-- ==== Sys2Proof/Syntax.lean ====
section
/-! DEFINITION. The instruction formats (R48, R50, R53, R64), what the events carry, and Instr: one constructor per row
of spec/opcode_table.json. A row that is an operation carries the fields of its format as they stand in the encoding; a
row that is an event carries what the manual leaves open or takes from outside (an index, a register value, a placement,
a flit). -/

namespace Sys2Proof

/-- The C16 format (R48). -/
structure C16F where
  s : BitVec 5
  d : BitVec 5
  e : BitVec 1
deriving DecidableEq, Repr

/-- The W32 format (R50); `st` is the S bit. -/
structure W32F where
  k : BitVec 1
  b : BitVec 7
  a : BitVec 7
  d : BitVec 7
  st : BitVec 1
  e : BitVec 1
deriving DecidableEq, Repr

/-- The W64 format (R53); `st` is the S bit. -/
structure W64F where
  m12 : BitVec 12
  c : BitVec 9
  b : BitVec 9
  a : BitVec 9
  d : BitVec 9
  gn : BitVec 1
  g : BitVec 3
  st : BitVec 1
  e : BitVec 1
deriving DecidableEq, Repr

/-- The W64I format (R64); `st` is the S bit. -/
structure W64IF where
  imm : BitVec 32
  mod7 : BitVec 7
  d : BitVec 9
  gn : BitVec 1
  g : BitVec 3
  st : BitVec 1
  e : BitVec 1
deriving DecidableEq, Repr

/-- Where the Hearth puts one group of a block (R343). -/
structure Place where
  core : Nat
  part : Nat
deriving DecidableEq, Repr

/-- A flit of the fabric (R386): header fields and payload bytes. -/
structure Flit where
  dpkg : Nat
  spkg : Nat
  ddie : Nat
  sdie : Nat
  vc : Nat
  type : Nat
  len : Nat
  tag : Nat
  seq : Nat
  ack : Nat
  ctx : Nat
  paddr : Nat
  aux : BitVec 32
  rsv : Nat
  payload : List Byte
deriving DecidableEq, Repr

/-- A firmware image as the management ROM reads it (R384): its public key, its bytes, its signature and its security version. -/
structure FwImage where
  key : List Byte
  body : List Byte
  sig : List Byte
  version : BitVec 16
deriving DecidableEq, Repr

/-- One part of bring-up (R384, R385): its start, by power or by an I3C reset; the ROM's firmware check; the ports trained and the package
number; a stage that brings nothing from outside; a measurement that a stage makes before it passes control. -/
inductive BringUp where
  | start (i3c : Bool)
  | firmware (img : FwImage)
  | links (ports : BitVec 16) (pkg : BitVec 12)
  | stage
  | measure (reg : Nat) (digest : BitVec 512)
deriving DecidableEq, Repr

/-- What the package's sensors read over an interval (R380, R383): its power and its hottest temperature. -/
structure Sensors where
  power : Nat
  tmax : Nat
deriving DecidableEq, Repr

/-- Where a soft error strikes (R312, R314) and whether its code can correct it. -/
inductive ErrPlace where
  | homeLine (pa : Nat)
  | l1 (core line : Nat) (bytes : BitVec 64)
  | spadWord (blk addr : Nat)
  | tileWord (gid tile word : Nat)
  | accWord (gid slot word : Nat)
  | planeWord (quad plane word : Nat)
  | laneReg (gid name lane : Nat)
  | uniReg (gid n : Nat)
  | bankReg (core part n : Nat)
deriving DecidableEq, Repr

/-- One soft error (R314). -/
structure SoftError where
  place : ErrPlace
  correctable : Bool
deriving DecidableEq, Repr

◆ ◆ ◆ ◆

After reading each line of the data, give only the number of lines that include the word "power".

• [RESULT FOR THIS TASK] 3